Problem requirements: All lines below containing the string "getD" are to be copied.

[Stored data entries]
====
/-- The blocks of some bytes, in ascending address order (R141). -/
def outBlocks (c : OutCells) : List Nat := ((c.map fun e => e.1 / 64).dedup).insertionSort (· ≤ ·)

/-- What is written in a block: the offset of the first byte, and from there on each byte or a gap. -/
def outMask (c : OutCells) (b : Nat) : Nat × List (Option Byte) :=
  let all := (List.range 64).map fun i => (c.find? fun e => e.1 == 64 * b + i).map (·.2)
  let o := all.findIdx (·.isSome)
  (o, ((all.drop o).reverse.dropWhile (·.isNone)).reverse)

/-- One block written as one access (R128, R146, R150): a peer's by its request, any other at its slices. A block whose request has left for a peer is written by
that alone (R48). -/
def writeBlock (s : State) (x : Nat) (t : Transfer) (va : DWord) (m : List (Option Byte)) : EngRes Unit :=
  match sentFor t 1 va.toNat with
  | some tx => (s, tx.outcome.map fun _ => ())
  | none =>
    match engineAt s t va true with
    | .error h => (s, .error h)
    | .ok p =>
      if p.loc = 2 then
        let (s, r) := sendPeer s x t va.toNat 1
          (fun id => .write id (peerNode p.key) (peerDie p.key) (peerOff p.key) (m.map (·.getD 0#8)) (m.map (·.isSome))) p.key
        (s, r.map fun _ => ())
      else
        (viaDie ((maskRuns 0 m).foldl (fun s e => agentWrite s p.kid (p.key + e.1) e.2) s) (engineDie t) p.key m.length true, .ok ())

/-- Whether a block of a transfer's piece goes, or has gone, to a peer, or why it cannot be written. -/
def blockFar (s : State) (t : Transfer) (va : DWord) : Except Halt Bool :=
  if (sentFor t 1 va.toNat).isSome then .ok true else (engineAt s t va true).map fun p => p.loc == 2

/-- Write the blocks that lie on peers' pages (`far`) or those that do not, in ascending order. -/
def writeBlocks (s : State) (x : Nat) (t : Transfer) (c : OutCells) (far : Bool) (bs : List Nat) : EngRes Unit :=
  match bs with
  | [] => (s, .ok ())
  | b :: rest =>
    let (o, m) := outMask c b
    let va := BitVec.ofNat 64 (64 * b + o)
    let t := xferOf s x t
    match blockFar s t va with
    | .error h => (s, .error h)
    | .ok f =>
      if f != far then writeBlocks s x t c far rest
      else
        match writeBlock s x t va m with
        | (s, .error h) => (s, .error h)
        | (s, .ok _) => writeBlocks s x t c far rest

/-- Write the bytes of one piece of a transfer: nothing is written while a block of it cannot be (R447), and what waits for peers waits first. -/
def writeCells (s : State) (x : Nat) (t : Transfer) (c : OutCells) : EngRes Unit :=
  let bs := outBlocks c
  match bs.findSome? fun b => match blockFar s t (BitVec.ofNat 64 (64 * b + (outMask c b).1)) with
    | .error h => some h
    | .ok _ => none with
  | some h => (s, .error h)
  | none =>
    match writeBlocks s x t c true bs with
    | (s, .error h) => (s, .error h)
    | (s, .ok _) => writeBlocks s x t c false bs

/-- Park a transfer on its fault (R51). -/
def parkTransfer (s : State) (x : Nat) (f : Recov) : State :=
  match lookup s.transfers x with
  | none => s
  | some t =>
    let (s, tok) := raiseFault s t.ctag (engineDie t) (.xfer x) f
    postFaults { s with transfers := put s.transfers x { t with parked := some tok } }

/-- A piece that did not move: the transfer ends with FAULT, parks, or waits; LOST_MEMORY is the die-loss path of its context (R36, R388). -/
def haltTransfer (s : State) (x : Nat) (h : Halt) : State :=
  match h with
  | .fatal r va =>
    let ctag := ((lookup s.transfers x).map (·.ctag)).getD 0
    let s := endTransfer s x 2 r va
    if r = 11 then killContext s ctag else s
  | .park f => parkTransfer s x f
  | .wait => s

/-- A piece of `n` bytes has moved: progress, and the end with the last one. -/
def advance (s : State) (x n : Nat) : State :=
  match lookup s.transfers x with
  | none => s
  | some t =>
    let t := { t with done := t.done + n, peer := [] }
    let s := { s with transfers := put s.transfers x t }
    if t.done ≥ totalBytes t then endTransfer s x 0 0 0 else s

/-- Whether a target of a copy still drains before the fill that the copy was accepted for (R72). -/
def targetWaits (s : State) (x : Nat) (q : Nat × Nat) : Bool :=
  match lookup (groupOf s q.1).plots q.2 with
  | none => false
  | some p => p.state == 3#2 && p.armpend && !p.access.contains (.xfer x)

/-- The bytes of a window's elements put into a plot (R61, R66). -/
def putElems (p : Plot) (r : PlotRef) (elems : List (Nat × Nat × List Byte)) : Plot :=
  elems.foldl (fun p e =>
    let b := if isTilth p.fmt.toNat then tilthClean p.fmt.toNat e.2.2 else e.2.2
    plotPut p (windowByte p r.row0 r.col0 e.1 e.2.1) b) p

/-- One piece delivered to one target (R72-R77): a parcel of another format fails the plot; an errored plot's bytes are written or not, with no
credit. -/
def deliverTo (s : State) (x : Nat) (t : Transfer) (elems : List (Nat × Nat × List Byte)) (n : Nat) (q : Nat × Nat) : State :=
  match lookup (groupOf s q.1).plots q.2 with
  | none => s
  | some p =>
    let bad := isTilth p.fmt.toNat && elems.any fun e => (e.2.2.headD 0#8).toNat != tilthCode p.fmt.toNat
    let stale := p.access.contains (.xfer x)
    if p.state = 1#2 then
      if bad then failPlot s q.1 q.2 1#2
      else deliver (setPlot s q.1 q.2 (putElems p (plotRef t.ref0 t.ref1) elems)) q.1 q.2 n
    else if p.state = 3#2 && p.armpend && !stale then (if bad then failPlot s q.1 q.2 1#2 else s)
    else if p.err ≠ 0#2 && !bad && Config.failedByteWritten x t.done then
      setPlot s q.1 q.2 (putElems p (plotRef t.ref0 t.ref1) elems)
    else s

/-- Whether a copy has failed in all of its targets, and so ends (R76, R327). -/
def allFailed (s : State) (x : Nat) (t : Transfer) : Bool :=
  t.plots.all fun q => match lookup (groupOf s q.1).plots q.2 with
    | none => true
    | some p =>
      !p.access.contains (.xfer x) && ((p.state == 2#2 && p.err != 0#2) || (p.state == 3#2 && p.armpend && p.armErr != 0#2))

/-- The elements of a copy's piece as the block read gives them: window row, byte in the row, and bytes. -/
def pieceElems (t : Transfer) (p : Piece) (blk : List Byte) : List (Nat × Nat × List Byte) :=
  p.elems.map fun e => (e.2.1, e.2.2, sliceBytes blk (((p.va.toNat % 64 : Nat) : Int) + e.1).toNat (unitBytes t.fmt.toNat))

/-- A block of a copy into plots (R325-R327): data for a plot that still drains waits until its drain has ended. -/
def copyIn (s : State) (x : Nat) (t : Transfer) : State :=
  let p := copyPiece t
  match readOnce s x t p.va with
  | (s, .error h) => haltTransfer s x h
  | (s, .ok blk) =>
    let t := xferOf s x t
    let elems := pieceElems t p blk
    let n := elems.length * unitBytes t.fmt.toNat
    let waits := t.plots.filter (targetWaits s x)
    if waits.isEmpty then
      let before := allFailed s x t
      let s := t.plots.foldl (fun s q => deliverTo s x t elems n q) s
      if allFailed s x t && !before then endTransfer s x 0 0 0 else advance s x n
    else
      let s := waits.foldl (fun s q => deliverTo s x t elems n q) s
      if allFailed s x t then endTransfer s x 0 0 0 else s

/-- Whether a copy only waits for targets to drain: its next block can be read, and none of them refuses it. -/
def copyWaits (s : State) (x : Nat) (t : Transfer) : Bool :=
  let waits := t.plots.filter (targetWaits s x)
  let p := copyPiece t
  t.op.intoPlot && !waits.isEmpty && !allFailed s x t && (match readOnce s x t p.va with
    | (_, .error _) => false
    | (_, .ok blk) => waits.all fun q => match lookup (groupOf s q.1).plots q.2 with
      | none => true
      | some k => k.armErr != 0#2 || !isTilth k.fmt.toNat || (pieceElems t p blk).all fun e => (e.2.2.headD 0#8).toNat == tilthCode k.fmt.toNat)

/-- Fields of a command record (Table 12.4). -/
def cmdOpc (c : List Byte) : Nat := fieldOf c 0 1
/-- XFLAGS. -/
def cmdFlags (c : List Byte) : Nat := fieldOf c 1 1
/-- PSRC of a command record. -/
def cmdPsrc (c : List Byte) : Bool := bitsAt (cmdFlags c) 0 1 == 1
/-- REL of a command record. -/
def cmdRel (c : List Byte) : Bool := bitsAt (cmdFlags c) 1 1 == 1
/-- A quadword of a command record. -/
def cmdWord (c : List Byte) (off : Nat) : DWord := BitVec.ofNat 64 (fieldOf c off 8)

/-- The element type of REDUCE: 0 i32, 1 n32, 8 f32, 9 f16, 10 bf16. -/
def ropType (c : List Byte) : Nat := bitsAt (fieldOf c 3 1) 0 4

/-- The checks that an engine makes on a command (R332, R333, Table 12.4); `areaOk` says that the aside area of a SNAP is a local page with
W = 1. -/
def cmdLegal (c : List Byte) (areaOk : Bool) : Bool :=
  let opc := cmdOpc c
  let rop := fieldOf c 3 1
  let ty := ropType c
  let w := typeBytes ty
  let m := fun (off : Nat) => fieldOf c off 8 % w == 0
  (opc == 1 || opc == 2 || opc == 3 || opc == 4)
    && cmdFlags c < 8 && fieldOf c 2 1 < 16 && zeroField c 44 4 && fieldOf c 56 8 % 32 == 0
    && (!cmdPsrc c || opc == 1) && (opc == 4 || rop == 0)
    && (opc != 3 || (fieldOf c 8 8 % 128 == 0 && (fieldOf c 4 4 * fieldOf c 40 4) % 128 == 0 && areaOk))
    && (opc != 4 || ((ty ≤ 1 || ty == 8 || ty == 9 || ty == 10) && rop / 16 ≤ 2 && fieldOf c 40 4 % w == 0
        && m 8 && m 16 && m 24 && m 32))

/-- REDUCE of one element (R333): add wraps or rounds once, min and max as R263. -/
def reduceElem (ty op a b : Nat) : Nat :=
  if isInt ty then
    match op with
    | 0 => wrapOf (typeBits ty) (intVal ty a + intVal ty b)
    | 1 => if intVal ty b < intVal ty a then b else a
    | _ => if intVal ty a < intVal ty b then b else a
  else
    let f := fmtOf ty
    match op with
    | 0 => resultF f 0 false false (addV 0 (decodeF f a) (decodeF f b))
    | 1 => resultF f 0 false false (minMaxV false (decodeF f a) (decodeF f b))
    | _ => resultF f 0 false false (minMaxV true (decodeF f a) (decodeF f b))

/-- The elements of two blocks combined. -/
def reduceBytes (ty op : Nat) (a b : List Byte) : List Byte :=
  let w := typeBytes ty
  (List.range (a.length / w)).flatMap fun i => bytesOf w (reduceElem ty op (fieldOf a (i * w) w) (fieldOf b (i * w) w))

/-- One line of a snapshot's stream (R155): its copy aside, or its contents, which nothing has changed since, under the key of its page (R32). A line that had
no place at the snap point and has none yet is read through its page. -/
def snapBytes (s : State) (x : Nat) (t : Transfer) (i o n : Nat) : State × Except Halt (List Byte) :=
  let ln := ((s.snaps.find? fun p => p.xfer == x).bind fun p => p.lines[i]?).getD ⟨noLine, 0, [], none⟩
  match ln.aside with
  | some b => (s, .ok (sliceBytes b o n))
  | none =>
    if ln.line = noLine then
      match readOnce s x t (cmdWord t.cmd 8 + BitVec.ofNat 64 (128 * i + o)) with
      | (s, .error h) => (s, .error h)
      | (s, .ok b) => (s, .ok (sliceBytes b (o % 64) n))
    else (s, .ok (sliceBytes (ln.image s) o n))

/-- Bytes of a snapshot's image from offset `o` on: at most two 64-byte blocks of the range. -/
def snapRange (s : State) (x : Nat) (t : Transfer) (o n : Nat) : State × Except Halt (List Byte) :=
  let m := min n (64 - o % 64)
  match snapBytes s x t (o / 128) (o % 128) m with
  | (s, .error h) => (s, .error h)
  | (s, .ok b1) =>
    if m = n then (s, .ok b1)
    else
      match snapBytes s x (xferOf s x t) ((o + m) / 128) ((o + m) % 128) (n - m) with
      | (s, .error h) => (s, .error h)
      | (s, .ok b2) => (s, .ok (b1 ++ b2))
====
Answer:
          (fun id => .write id (peerNode p.key) (peerDie p.key) (peerOff p.key) (m.map (·.getD 0#8)) (m.map (·.isSome))) p.key
    let ctag := ((lookup s.transfers x).map (·.ctag)).getD 0
  let ln := ((s.snaps.find? fun p => p.xfer == x).bind fun p => p.lines[i]?).getD ⟨noLine, 0, [], none⟩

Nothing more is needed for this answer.